* WHAT YOU NEED TO DO: Could you write the entries out again, exactly as they are?

* Records contained in a dataset:
=== Begin Enclosure ===
/-- Completion slots kept for a batch go back. -/
def releaseSlots (t : Turn) (s : State) : State :=
  t.batch.foldl (fun s e =>
    if e.slotHeld then (match berthOf s e.berth with | some b => releaseSlot b.ring s | none => s) else s) s

/-- Decks that still run a program of a turn that ends are reset: their buffered stores are discarded and counted
(R208). -/
def stopBusy (t : Turn) (s : State) : State :=
  (List.finRange 16).foldl (fun s k => if t.busy.contains k.val then resetDeck s k else s) s

/-- The turn ends without a commit. -/
def dropTurn (s : State) : State :=
  match s.turn with
  | some t => endTurn t (settleProgram t (releaseSlots t (stopBusy t s)))
  | none => s

/-- The turn has reached its replay limit (R353, R354): its berths fail with detail 0x06; a stage or a member tells
the pilot. -/
def replayLimit (t : Turn) (s : State) : State :=
  let s1 := turnRecords s (fun r => decide (r.outcome = 1)) (fun r => { r with outcome := 3 })
  let s2 := maskBatch (fun _ => true) 6 (countFault (s1.bump 0x2D05 3) t.slot)
  dropTurn (if t.cascade ∧ inPipeline s ∧ s.ferry.role = .member then
      sendReport t.number false (t.batch.map (fun e => ⟨e.berth, stFault, 6, none, 0, e.position⟩)) s2
    else s2)

/-- The attempt starts again from dispatch, with the same batch (R350). -/
def restart (replay : Bool) (s : State) : State :=
  match s.turn with
  | none => s
  | some t =>
    let s1 := t.batch.foldl (fun s e => setBerth s e.berth (fun b => { b with full := 0 })) s
    let s2 : State := { s1 with decks := s1.decks.map (fun d => { d with injected := none, mismatch := none }) }
    modTurn (s2.bumpBy 0x2D05 1 64 1) (fun t => { t with
      attempt := t.attempt + 1, replays := t.replays + b2n replay, next := 0, queued := [], busy := [], routeDue := false
      drawn := [], failing := none, signals := [], routings := [], damaged := []
      sources := (t.sources ++ t.metNow).dedup, metNow := [] })

/-- Replay, unless the limit is reached, no deck is left, or every berth has been masked (R353). -/
def replayOrEnd (s : State) : State :=
  match s.turn with
  | none => s
  | some t =>
    if t.batch.all (·.cancelled) then dropTurn s
    else if s.val 0x2D01 3 ≤ t.replays ∨ (workDecks s t.suspects).isEmpty then replayLimit t s
    else restart true s

/-- A program exception: the first is replayed on another deck; the same again fails the berths and marks the image
suspect; another one makes the first deck's a silent error (R210). -/
def programFailed (t : Turn) (d pc cause : Nat) (s : State) : State :=
  let note (s : State) : State := modTurn s (fun t => { t with
    program := some (d, pc, cause), suspects := if t.suspects.contains d then t.suspects else t.suspects ++ [d] })
  match t.program with
  | none => replayOrEnd (note s)
  | some (d0, pc0, cause0) =>
    if pc0 = pc ∧ cause0 = cause then
      dropTurn (modTurn (suspectImage t.slot 0 s) (fun t => { t with
        program := none, suspects := t.suspects.filter (fun x => !decide (x = d0)) }))
    else replayOrEnd (note (silentError s d0))

/-- A bank still runs the operation that a deck met. -/
def bankRuns (s : State) (bank : Nat) : Bool := (s.flash.banks.any (fun p => decide (p.1 = bank) && !p.2.suspended))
=== End Enclosure ===
* SOLUTION TO THIS TASK:
/-- Completion slots kept for a batch go back. -/
def releaseSlots (t : Turn) (s : State) : State :=
  t.batch.foldl (fun s e =>
    if e.slotHeld then (match berthOf s e.berth with | some b => releaseSlot b.ring s | none => s) else s) s

/-- Decks that still run a program of a turn that ends are reset: their buffered stores are discarded and counted
(R208). -/
def stopBusy (t : Turn) (s : State) : State :=
  (List.finRange 16).foldl (fun s k => if t.busy.contains k.val then resetDeck s k else s) s

/-- The turn ends without a commit. -/
def dropTurn (s : State) : State :=
  match s.turn with
  | some t => endTurn t (settleProgram t (releaseSlots t (stopBusy t s)))
  | none => s

/-- The turn has reached its replay limit (R353, R354): its berths fail with detail 0x06; a stage or a member tells
the pilot. -/
def replayLimit (t : Turn) (s : State) : State :=
  let s1 := turnRecords s (fun r => decide (r.outcome = 1)) (fun r => { r with outcome := 3 })
  let s2 := maskBatch (fun _ => true) 6 (countFault (s1.bump 0x2D05 3) t.slot)
  dropTurn (if t.cascade ∧ inPipeline s ∧ s.ferry.role = .member then
      sendReport t.number false (t.batch.map (fun e => ⟨e.berth, stFault, 6, none, 0, e.position⟩)) s2
    else s2)

/-- The attempt starts again from dispatch, with the same batch (R350). -/
def restart (replay : Bool) (s : State) : State :=
  match s.turn with
  | none => s
  | some t =>
    let s1 := t.batch.foldl (fun s e => setBerth s e.berth (fun b => { b with full := 0 })) s
    let s2 : State := { s1 with decks := s1.decks.map (fun d => { d with injected := none, mismatch := none }) }
    modTurn (s2.bumpBy 0x2D05 1 64 1) (fun t => { t with
      attempt := t.attempt + 1, replays := t.replays + b2n replay, next := 0, queued := [], busy := [], routeDue := false
      drawn := [], failing := none, signals := [], routings := [], damaged := []
      sources := (t.sources ++ t.metNow).dedup, metNow := [] })

/-- Replay, unless the limit is reached, no deck is left, or every berth has been masked (R353). -/
def replayOrEnd (s : State) : State :=
  match s.turn with
  | none => s
  | some t =>
    if t.batch.all (·.cancelled) then dropTurn s
    else if s.val 0x2D01 3 ≤ t.replays ∨ (workDecks s t.suspects).isEmpty then replayLimit t s
    else restart true s

/-- A program exception: the first is replayed on another deck; the same again fails the berths and marks the image
suspect; another one makes the first deck's a silent error (R210). -/
def programFailed (t : Turn) (d pc cause : Nat) (s : State) : State :=
  let note (s : State) : State := modTurn s (fun t => { t with
    program := some (d, pc, cause), suspects := if t.suspects.contains d then t.suspects else t.suspects ++ [d] })
  match t.program with
  | none => replayOrEnd (note s)
  | some (d0, pc0, cause0) =>
    if pc0 = pc ∧ cause0 = cause then
      dropTurn (modTurn (suspectImage t.slot 0 s) (fun t => { t with
        program := none, suspects := t.suspects.filter (fun x => !decide (x = d0)) }))
    else replayOrEnd (note (silentError s d0))

/-- A bank still runs the operation that a deck met. -/
def bankRuns (s : State) (bank : Nat) : Bool := (s.flash.banks.any (fun p => decide (p.1 = bank) && !p.2.suspended))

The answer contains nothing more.